> _ASSIGNMENT_
Would you transcribe word for word every line from the one containing "def execDiagClr (t" to the end of the data, both ends included, and leave out the rest?

--- START ---

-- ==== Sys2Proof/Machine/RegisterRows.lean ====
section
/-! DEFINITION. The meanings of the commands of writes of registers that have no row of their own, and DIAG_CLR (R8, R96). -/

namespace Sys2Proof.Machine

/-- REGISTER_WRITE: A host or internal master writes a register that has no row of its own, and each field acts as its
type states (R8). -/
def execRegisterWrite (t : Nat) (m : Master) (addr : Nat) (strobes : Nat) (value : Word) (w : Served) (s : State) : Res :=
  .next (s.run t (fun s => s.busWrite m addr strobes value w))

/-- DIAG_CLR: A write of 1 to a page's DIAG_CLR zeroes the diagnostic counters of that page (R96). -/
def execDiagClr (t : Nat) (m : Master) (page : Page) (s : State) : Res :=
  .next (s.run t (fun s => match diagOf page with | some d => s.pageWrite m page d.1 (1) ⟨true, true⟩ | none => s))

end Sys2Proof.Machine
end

--- END ---

> _TASK OUTPUT_
def execDiagClr (t : Nat) (m : Master) (page : Page) (s : State) : Res :=
  .next (s.run t (fun s => match diagOf page with | some d => s.pageWrite m page d.1 (1) ⟨true, true⟩ | none => s))

end Sys2Proof.Machine
end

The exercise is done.